杨淑瑛破涕为笑,“谢谢祖母,我就知道祖母最疼我了。”
其他各府,后宅里的小姐听闻此,伤心难过不比杨淑瑛少。
“太子殿下竟真的喜欢男人?呜呜我不要喜欢她了……”放完狠话,抹了一会儿泪,这位小姐又梗着声音呜咽道,“我还是好喜欢太子殿下啊,怎么办呜呜……”
“太子难不成就喜欢姚廷潮那样健壮高大的?”一位小姐低头审视自己的身材,“我每餐吃多些,能不能长成姚廷潮那般呢?”
“……”
后宅女子为太子萧昕的性向如何哀伤难过、如何想法子要入太子的眼且不多说。
天幕上,阿婆主把萧昕的日记直接贴出来。
【谈恋爱竟然这么麻烦吗,有点烦了。
平日看着稳重沉着的人,为何会如此小气???
我不过是跟其他人多说几句话,他便能不高兴一整天。
我可是天子,每日上朝处理政务,同大臣商讨国事,哪能避免得了……唉,得跟他谈谈了,怎能男人的醋要吃,女人的醋也要吃。
竟然还问我难道没看出他们对我有意吗?呵,我是天子,他们不表现出喜欢我,难道要自寻死路表现出讨厌我?
平日看着睿智聪颖的人,怎么一碰着这事,脑子就能被驴踢了一样。】
这是第一篇日记。
【今日他又吃醋了,只因淑瑛送了一份她亲自做的冰酪给我,他便不高兴了。
不高兴就不高兴吧,朕那有那么多时间去哄他。
不管他了,明儿他自己就会调整好过来找朕。】
这是第二篇日记。
【又又又吃醋了,姚廷潮你是从小在醋缸里长大的吗?
都是个老头子了,还这么爱吃醋。
罢了,明儿送点东西哄哄他,真是年龄越大脾气越大了。
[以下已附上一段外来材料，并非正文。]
/-! Tick -/

@[simp] theorem State.timePasses_pending (a0 : State) : (State.timePasses a0).pending = a0.pending := by
  unfold State.timePasses
  repeat' (first | with_reducible rfl | (simp; done) | split | (intro _) | (with_reducible refine foldl_pending (fun _ _ => ?_) ?_) | simp)
@[simp] theorem tick_pending (a0 : State) : (tick a0).pending = a0.pending := by
  unfold tick
  repeat' (first | with_reducible rfl | (simp; done) | split | (intro _) | (with_reducible refine foldl_pending (fun _ _ => ?_) ?_) | simp)
@[simp] theorem State.timePasses_fused (a0 : State) : (State.timePasses a0).fused = a0.fused := by
  unfold State.timePasses
  repeat' (first | with_reducible rfl | (simp; done) | split | (intro _) | (with_reducible refine foldl_fused (fun _ _ => ?_) ?_) | simp)
@[simp] theorem tick_fused (a0 : State) : (tick a0).fused = a0.fused := by
  unfold tick
  repeat' (first | with_reducible rfl | (simp; done) | split | (intro _) | (with_reducible refine foldl_fused (fun _ _ => ?_) ?_) | simp)

end Sys2Proof.Machine
end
】
这是第三篇日记。
【要是在我们这个时代,姚廷潮就会明白爱上顶级魅魔,要有一颗强大到无坚不摧的心脏才能吃得下爱上对方后带来的酸涩,因为顶级魅魔绝大部分会撩而不自知。
而祖祖,就是这样的顶级魅魔。
我猜姚廷潮的遗憾,应该是他到死之前都得不到祖祖独一无二的爱和在意。
至于他是不是因为爱而生卑才有的遗憾,就不得而知了。】
天幕下。
所有人都看到这三篇日记里的无奈、苦恼、烦躁及纵容,原本还对此存疑的众人,这下是真真实实相信了。
只是,他们想不明白,为何太子就突然好男色了呢?
这……选秀还要不要开了?
众文官互相对视良久,没人出来拿个主意,原本他们都计划好了让家里的哪位姑娘来参选了,这厢得知太子好男色,若还送她们入宫参选,岂不是害了家里的姑娘。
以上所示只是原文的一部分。